There was no significant difference in intracranial area (mean [SD]; mm2) between the Patients (13,883 [971.24]) and that of the Controls (14,046.0 [1,404.32]; p>0.6). The mean [SD] of respective areas (mm2) of total CC, rostrum, genu, body, isthmus, and splenium in Patients and Controls are shown in Table 1. On ANCOVA, total CC area, body, isthmus, and splenium areas were significantly smaller in schizophrenia patients than in healthy subjects, but the areas of rostrum and genu did not differ significantly between two groups (Table 2).

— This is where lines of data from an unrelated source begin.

-- ==== Sys2Proof/Safety.lean ====
section
/-!
DEFINITION. The terms claims are made in: which fault a command meets (R86, R87), the phases of the start-up order (R105), the
state of the block without the ports (R13), the triples the generator can hold (R27 (a)) and the invariant every step
keeps.
-/

namespace Sys2Proof.Machine

/-- The fault a command meets in a state, by the tables of R86 and R87; the test is made on the state before it. -/
def faultOf : Instr → State → Option Cause
  | .nop, _ => none
  | .seed _, _ => none
  | .rdstat, _ => none
  | .sxnext, s => if s.seedValid then none else some .seedNotLoaded
  | .init, s => if s.seedValid then none else some .seedNotLoaded
  | .next, s => if s.genValid then none else some .generatorNotSeeded
  | .rsvd6, _ => some .illegalCommand
  | .rsvd7, _ => some .illegalCommand

/-- The four phases of R105, told apart by the two validity flags. -/
inductive Phase where
  /-- A: unseeded. -/
  | unseeded
  /-- B: seed loaded, generator not initialised. -/
  | seedLoaded
  /-- C: generating. -/
  | generating
  /-- D: generating, new seed loaded. -/
  | generatingNewSeed
  deriving DecidableEq, Repr

/-- The phase of a state (R105). -/
def State.phase (s : State) : Phase :=
  match s.seedValid, s.genValid with
  | false, false => .unseeded
  | true, false => .seedLoaded
  | false, true => .generating
  | true, true => .generatingNewSeed

/-- Two states agree on R13's record (the ports and the host's moves aside). -/
def SameBlock (s t : State) : Prop :=
  s.seedState = t.seedState ∧ s.gen = t.gen ∧ s.fIll = t.fIll ∧ s.fNoSeed = t.fNoSeed ∧ s.fNoGen = t.fNoGen

/-- The triple `n` `NEXT`s after a triple (R78's T(n)). -/
def tripleAfter (g : GeneratorState) : Nat → GeneratorState
  | 0 => g
  | n + 1 => (genStep parameters (tripleAfter g n)).2

/-- A triple the generator can hold: produced by `INIT` followed by zero or more `NEXT`s (R27 (a)). -/
def Produced (g : GeneratorState) : Prop := ∃ seed n, g = tripleAfter (initTriple parameters seed) n

/-- A response word the block can give: an answer, or an error with one of the cause codes of R86. -/
def LegalResponse (r : RspWord) : Prop := rspErr r = true → ∃ c : Cause, rspData r = c.code

/-- The invariant of the machine: once a reset has been applied, the generator holds only a triple that went through the
Seed Expander (R27 (a), R25), and the response port only a word the block can give (R86). -/
def State.Inv (s : State) : Prop :=
  s.resetDone = true → (∀ g, s.gen = some g → Produced g) ∧ (∀ r, s.rsp = some r → LegalResponse r)

end Sys2Proof.Machine
end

We examined the difference in CC areas between three groups, namely, schizophrenia Patients with first-rank symptoms (FRS), without FRS, and Controls, using ANCOVA with age and intracranial area as covariates and sex as a fixed factor. There was no significant difference in intracranial area (mean [SD]; mm2) of the Patients with FRS (13,781.28 [979.77]) and those without FRS (13,972.06 [986.75]) and that of the Controls (14,046.0±1,404.32; p>0.79). There was a significant effect of status of FRS in the splenium area and a trend toward significance in body and total CC area (Table 3). Post-hoc analysis revealed those without FRS to have significantly smaller splenium than Controls (p=0.001). Schizophrenia Patients with FRS, although intermediate, did not differ significantly from the Controls (p=0.75). There was a trend-level significance between those without FRS and with FRS (p=0.07; Figure 1). There was no significant correlation between SANS and SAPS scores and callosal areas.
DISCUSSION
To the best of our knowledge, this is the first study to use 3-Tesla MRI to examine corpus callosum in antipsychotic-naïve schizophrenia patients. In this study, patients had significantly smaller corpus callosum area, splenium, isthmus, and body. A novel finding of the study is that only those patients without FRS differed significantly from control subjects; FRS-positive patients did not.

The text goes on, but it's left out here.